I am thankful this wasn’t an enemy attack, and if the administration and President learn something from it, maybe that will be its silver lining (I don’t have any real expectation that learning will take place).

But consider events of the past year.

The uproar over Arizona’s new immigration law leaves the impression that all immigrants illegally entering the state are Mexicans. But according to a 2006 report from the House Committee on Homeland Security, an increasing number of illegal immigrants from nations known to produce, train and harbor Islamic terrorists are using the Southwest border as a gateway to the United States.

Hundreds, more likely thousands of illegal migrants from Middle Eastern countries, Europe, and even China have been captured crossing into the US over the Texas-Mexico border since 2001.  We don’t know how many have escaped detection.

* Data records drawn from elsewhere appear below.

-- ==== Sys2Proof/Tests/Slice0.lean ====
section
/-! SUPPORT. Decode tests on words written out from R210 to R218 and the field tables, refusals of ill-formed instructions, small
tests of single steps, and a concrete state and operands that meet the hypotheses of each obligation. -/

namespace Sys2Proof.Tests

open Sys2Proof.Machine Sys2Proof.Claims

set_option maxRecDepth 20000
set_option Elab.async false

/-- Word 0 with every field zero. -/
def zW : Word0 := { b := 0, a := 0, d := 0 }

/-- An extended form of class A with every field zero. -/
def zA : ExtA := { d := 0, a := 0, b := 0, c := 0, mod := 0, ty := 0, rnd := 0, sat := 0, fe := 0, gn := 0, g := 0, w2 := 0 }

/-- An extended form of class E with every field zero. -/
def zE : ExtE := { d := 0, a := 0, b := 0, c := 0, sigx := 0, fe := 0, gn := 0, g := 0, w2 := 0 }

/-- An extended form of class M with every field zero. -/
def zM : ExtM :=
  { d := 0, a := 0, b := 0, c := 0, rq := 0, ord := 0, sys := 0, ty := 0, lo := 0, modm := 0, fe := 0, gn := 0, g := 0, w2 := 0 }

/-! ### Decoding -/

/-- The decoder reads the words as the instruction. -/
noncomputable def reads (x : List Word × Instr) : Bool :=
  match decode Mode.handler x.1 with
  | .ok i => decide (i = x.2)
  | .error _ => false

/-- The decoder refuses the words in a mode with a cause. -/
noncomputable def refuses (x : Mode × List Word × Cause) : Bool :=
  match decode x.1 x.2.1 with
  | .ok _ => false
  | .error c => c == x.2.2

/-- A piece of the table of words. -/
noncomputable def wordsOf0 : List (List Word × Instr) :=
  [([0], .trap0),
   ([0xFFFFFFFF], .ill 0xFFFFFFFF),
   ([0x4], .nop zW),
   ([0x5, 0, 0], .nopExt zA),
   ([0x9, 0, 0], .br zE),
   ([0xD, 0, 0], .bcEq zE),
   ([0x11, 0, 0], .bcNe zE),
   ([0x15, 0, 0], .bcLt zE),
   ([0x19, 0, 0], .bcGe zE),
   ([0x1D, 0, 0], .bcLtn zE),
   ([0x21, 0, 0], .bcGen zE),
   ([0x25, 0, 0], .bany zE),
   ([0x29, 0, 0], .ball zE),
   ([0x2D, 0, 0], .bnone zE),
   ([0x31, 0, 0], .bdiv zE),
   ([0x35, 0, 0], .join zE),
   ([0x39, 0, 0], .call zE),
   ([0x3B, 0, 0, 0, 0], .callAbsolute zE 0),
   ([0x3D, 0, 0], .ret zE),
   ([0x41, 0, 0], .jmp zE),
   ([0x43, 0, 0, 0, 0], .jmpAbsolute zE 0),
   ([0x45, 0, 0], .exit zE),
   ([0x48], .idem zW),
   ([0x49, 0, 0], .idemExt zA)]

/-- A piece of the table of words. -/
noncomputable def wordsOf1 : List (List Word × Instr) :=
  [([0x4C], .step zW),
   ([0x4D, 0, 0], .stepExt zA),
   ([0x51, 0, 0], .trap zE),
   ([0x55, 0, 0], .eret zE),
   ([0x59, 0, 0], .mfsys zA),
   ([0x5D, 0, 0], .mtsys zA),
   ([0x60], .yield zW),
   ([0x61, 0, 0], .yieldExt zA),
   ([0x64], .tmset zW),
   ([0x65, 0, 0], .tmsetExt zA),
   ([0x68], .rdcyc zW),
   ([0x69, 0, 0], .rdcycExt zA),
   ([0x6C], .detm zW),
   ([0x6D, 0, 0], .detmExt zA),
   ([0x71, 0, 0], .sigck zE),
   ([0x75, 0, 0], .ctxsw zA),
   ([0x79, 0, 0], .finj zA),
   ([0x7C], .brk zW),
   ([0x7D, 0, 0], .brkExt zA),
   ([0x80], .sadd zW),
   ([0x81, 0, 0], .saddExt zA),
   ([0x84], .ssub zW),
   ([0x85, 0, 0], .ssubExt zA),
   ([0x88], .smul zW)]
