-- ==== Sys2Proof/Machine/Flags.lean ====
section
/-! DEFINITION. Status bits and condition bits: STS (spec 10_state.md R42, 45_diagnostic.md R235 to R242) and the
classification of a fault's cause (60_exceptions.md R253). -/

namespace Sys2Proof.Machine

open Sys2Proof

/-! ## STS (R42, R107) -/

def stsSweepDone : BitVec 3 := 0b001
def stsNxm : BitVec 3 := 0b010
def stsIopf : BitVec 3 := 0b100

/-- A status bit set; the bits are sticky (R240). -/
def setSts (bits : BitVec 3) (s : State) : State := { s with sts := s.sts ||| bits }

/-- STS & ~mask (R240). -/
def clearSts (mask : BitVec 3) (s : State) : State := { s with sts := s.sts &&& ~~~mask }

/-- The three level outputs to the interrupt-priority logic (R242, R285). -/
def stsOutputs (s : State) : Bool × Bool × Bool := (s.sts.getLsbD 0, s.sts.getLsbD 1, s.sts.getLsbD 2)

/-! ## Classify (R253) -/

/-- The condition bits and the tag a cause carries. -/
structure Class where
  tag : Tag
  nxm : Bool
  isn : Bool
  deriving DecidableEq, Repr

def classify : Cause → Class
  | .none => ⟨.none, false, false⟩
  | .itsNoAccess => ⟨.access, false, false⟩
  | .itsWriteRo => ⟨.access, false, false⟩
  | .midNoAccess => ⟨.access, false, false⟩
  | .midWriteRo => ⟨.access, false, false⟩
  | .mlSectNoAccess => ⟨.access, false, false⟩
  | .mlPageNoAccess => ⟨.access, false, false⟩
  | .mlWriteRo => ⟨.access, false, false⟩
  | .mlIllSect => ⟨.walk, false, true⟩
  | .mlBadType => ⟨.walk, false, false⟩
  | .mlNoncore => ⟨.walk, false, false⟩
  | .mlAged => ⟨.age, false, false⟩
  | .nxmFlatEntry => ⟨.walk, true, false⟩
  | .nxmSectPtr => ⟨.walk, true, false⟩
  | .nxmSpt => ⟨.walk, true, false⟩
  | .nxmIndirect => ⟨.walk, true, false⟩
  | .nxmPagePtr => ⟨.walk, true, false⟩
  | .nxmCst => ⟨.walk, true, false⟩
  | .ppnRange => ⟨.walk, true, false⟩
  | .physmapNxm => ⟨.walk, true, false⟩
  | .abk => ⟨.abk, false, false⟩

/-- The descriptor of a failing reference (R254). -/
def describeFault (addr : VAddr) (kind : Kind) (map : MapSel) (cause : Cause) : FaultDesc :=
  let c := classify cause
  { addr := addr, kind := kind, map := map, tag := c.tag, cause := cause, nxm := c.nxm, isn := c.isn }

end Sys2Proof.Machine
end

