-- ==== Sys2Proof/Certificates/Slice0/Obligations.lean ====
section
/-! DEFINITION. The statements for the provers, from the numbered rules of spec/. -/

open Sys2Proof Sys2Proof.Machine

/-! ## Decoding and the step -/

/-- R91, R92, R96: no bit of an encoding is dropped, for every well-formed instruction and every operand. -/
def Obligations.DecodeOfEncodeIsTheInstruction : Prop :=
  ∀ i : Instr, i.wellFormed = true → decode (encode i) = .ok i

/-- R91, R98, R102 to R107, R113: the other direction. Whatever decodes is well-formed, its own encoding has the same
CMD word, the same DATA in the bits the image defines, and for XLATE and PROBE the same CTX; the DATA bits the image
does not define are ignored. -/
def Obligations.DecodedCommandWordIsItsEncoding : Prop :=
  ∀ (c : Command) (i : Instr), decode c = .ok i →
    i.wellFormed = true ∧ (encode i).cmd = c.cmd ∧ (encode i).data = c.data &&& definedData i ∧
    (i.op = .xlate ∨ i.op = .probe → (encode i).ctx = c.ctx)

/-- R97: a command is illegal exactly in the cases the rule lists; it is answered ILLEGAL, and but for the answer
and the emptied event list nothing changes; every other command decodes. -/
def Obligations.IllegalCommandAnswersIllegal : Prop :=
  ∀ (s : State) (c : Command) (rest : List Input), s.port = .command c :: rest →
    (IllegalCommand c →
      step s = .next { s with port := rest, resp := some ⟨.illegal, 0, 0⟩, events := [] }) ∧
    (¬ IllegalCommand c → ∃ i, decode c = .ok i)

/-- R15, R90: a step takes the next command and performs the instruction it decodes to; a table word set up by
`withFetchWord` is run next. Which other inputs there are, and that an empty port leaves the PU as it is, is the
model's choice (A6, A7). -/
def Obligations.StepRunsTheDecodedInstruction : Prop :=
  (∀ (s : State) (c : Command) (rest : List Input) (i : Instr), s.port = .command c :: rest → decode c = .ok i →
    step s = exec i { s with port := rest }) ∧
  (∀ (s : State) (nbits w : Nat) (i : Instr), decodeTableWord nbits w = some i →
    step (s.withFetchWord nbits w) = exec i s) ∧
  (∀ (s : State), s.port = [] → step s = .next s)

/-- The CMD and DATA words of spec 95_test_vectors.md part 2 and of the rules' examples decode to the
instructions they stand for. -/
def Obligations.SpecCommandWordsDecode : Prop :=
  decode ⟨0o012400000000, 0o000000001234, .zero⟩ = .ok (.xlate .user .read 0o1234 ⟨0, 0, .none, false⟩) ∧
  decode ⟨0o023000000000, 0o000000001234, .zero⟩ = .ok (.probe .user .write 0o1234 ⟨0, 0, .none, false⟩) ∧
  decode ⟨0o040000000000, 0o000000001777, .zero⟩ = .ok (.invalOne 0o1777) ∧
  decode ⟨0o050000000000, 0o000000020002, .zero⟩ = .ok (.wrEbr 2 true) ∧
  decode ⟨0o070000000000, 0o501000000003, .zero⟩ = .ok (.wrUbr true true 1 0 3) ∧
  decode ⟨0o110100000000, 0o000000005000, .zero⟩ = .ok (.wrTb 4 0o5000) ∧
  decode ⟨0o130000000000, 0o000000000012, .zero⟩ = .ok (.selAcb 1 2) ∧
  decode ⟨0o140370000000, 0, .zero⟩ = .ok (.acrd .previous 15) ∧
  decode ⟨0o160000000000, 0o100000001234, .zero⟩ = .ok (.armAbk 0b0010 0o1234) ∧
  decode ⟨0o210000000000, 0o020000000000, .zero⟩ = .ok (.memdiag 1 0) ∧
  decode ⟨0o230000000000, 0o000000000001, .zero⟩ = .ok (.clrSts 1) ∧
  decode ⟨0o770000000000, 0, .zero⟩ = .ok .reset

/-- R67: what another agent, or the loop, stores between two commands is what the next read of that word gives,
whatever the PU did before, and the PU's own state does not change. Three clauses are the model's choices and no rule's:
that a store beyond the end of PhysicalStore has no effect (DESIGN CHOICE, log entry 7), and that the last response and
the event list stay as they were over the store (DESIGN CHOICE, log entry 19). -/
def Obligations.OtherAgentsStoreIsReadBack : Prop :=
  ∀ (s : State) (pa : Nat) (w : Word) (rest : List Input), Memory.wf s.mem → s.port = .store pa w :: rest →
    ∃ t, step s = .next t ∧
      (∀ a, memRead t a = if a = pa ∧ pa < s.cfg.physWords then some w else memRead s a) ∧
      Unchanged [.mem] { s with port := rest } t ∧ t.resp = s.resp ∧ t.events = s.events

Major Doctor Nidal Hasan killed 13 people at Ft. Hood before he was stopped by city police.  The Christmas airline bombing was thwarted by civilians.  A May 1 bombing disaster in Times Square was averted only by incompetence on the part of the bomber and sheer luck.  In all three cases, the first thing the administration announced was “It isn’t al Qaeda, it’s not part of a coordinated attack, the perpetrator was acting alone and on his own, it might not even be connected to radical Islam, maybe it was a right-wing wacko.”  In the first two cases, there were warning signs that officials both missed and ignored, yet seemingly nothing has been done to improve the system.  They were all connected to radical Islam.  None of them were prevented by federal procedures or personnel.  And the debate about border security almost never mentions the high number of OTM’s (Other Than Mexicans) captured by the Border Patrol.

How do we know that they weren’t separate but coordinated attacks designed to test our defenses and our preparedness?  How do we know the “flying Imams” weren’t the first test?  How do we know that al Qaeda operatives are not crossing into Arizona still?  We don’t.  All we know is that our legislative, executive, and judicial responses have all been inadequate and misdirected.  I’d bet that al Qaeda is watching us bumble around in the Gulf and using what it sees to plan its next attack.  And for that I’m not thankful.